# Lennox Limit Switch / Watchguard Issue



## yuri (Nov 29, 2008)

Spammers killed that site unfortunately. Is your air filter clean, all vents in your rooms open, ductwork clean. That furnace is riding the limit control due to poor airflow. If you have A/C the underside of the coil may be plugged with dirt/blower dirty etc. Check the obvious things and then call a Lennox tech if necessary. Ask him to do a temp rise test of the furnace and find out why you have poor airflow. That is a good furnace and needs proper maintenance. The flame sensor is hard to get at and should be cleaned by a Lennox tech and the face of the burner it sits in front of. If not you will paying OT/extra in the middle of the night for a tech to do it.


----------



## shaneali (Feb 12, 2009)

Thanks Yuri - re: your comments, the air filter probably needs replacement so I'll do that and the ducts were cleaned a few months ago.
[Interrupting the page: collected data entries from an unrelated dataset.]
-- ==== Sys2Proof/Machine/Cipher.lean ====
section
/-!
DEFINITION. The one step of a cipher operation, shared by the eight (40_cipher_common R91).
-/

namespace Sys2Proof.Machine

/-- The cipher itself on a range that passed every check: the recurrence runs in the cipher working state, and the
completion writes the result and discards that state (40_cipher_common R91 steps 6 and 7; 10_state R31). -/
def cipherRun (C : Cipher) (dir : Dir) (iv key x : Bytes) (s : State) : State :=
  let run := cbcRun C dir iv key x
  finish run.1 { s with work := run.2 }

/-- `CipherOp(D)`: one atomic step, the checks first, none with a side effect (40_cipher_common R91). -/
def cipherOp (C : Cipher) (dir : Dir) (iv key msg : Bytes) (rg : Range) (s : State) :
    Host.Outcome State Fault Refusal :=
  match cipherError C iv key msg rg with
  | some e => .next (raise e s)
  | none =>
    match memRead msg rg.off rg.len with
    | some x => .next (cipherRun C dir iv key x s)
    | none => .fault .memReadUndefined

end Sys2Proof.Machine
end

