-- ==== Sys2Proof/Machine/Core.lean ====
section
/-! DEFINITION. The machine as the host sees it. -/

def Sys2Proof.core : Host.Core :=
  { State := Sys2Proof.Machine.State
    Fault := Sys2Proof.Machine.Fault
    Refusal := Sys2Proof.Machine.Refusal
    step := Sys2Proof.Machine.step
    reset := Sys2Proof.Machine.State.reset }
end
Re: vents, the house is approx 3200 sq ft so we try to manage the flow by closing off most of the downstairs vents during the night and opening the upstiars vents (and reversing this for daytime). We don't touch the return vents. I wouldn't have thought this would be an issue as we did this in our old house (this is our first winter in the new house), but I'd value your comments.
I'll replace the filter and test opening all vents and if that doesn't solve things, I'll bring in a Lennox tech. I'm in the Toronto area and from what I recall, marchvac was as well - I'm weary of just contacting someone I don't know from the Yellow Pages so if you have any way of putting us in touch I'd appreciate it.
And really, thanks alot for replying and sharing your expertise. The internet's a wonderful thing but people like you who are willing to share make it that much more valuable!


----------



## yuri (Nov 29, 2008)

Glad to help. He is part owner of a commercial HVAC co in Toronto. Unfortunately Toronto is huge and there are many HVAC companies. Too bad the owner of that website doesn't care about it as it was very good until the **** spammers took over. You need all the vents open. If you are handy you can do a temp rise test on your own. Put a metal cooking stick type thermometer in the supply duct 1 foot downstream from the plenum in the horizontal position. Subtract the return air duct temp. Look at the rating sticker by the burners for the allowable range. If you snoop thru enough of those posts he offered a tech a job interview and gave out his ph # etc.

Good Luck:detective:


----------



## G71 (Feb 3, 2009)

It also makes a difference on what kind of filter you are using, ask the contractor to check the static pressure.:thumbsup:


----------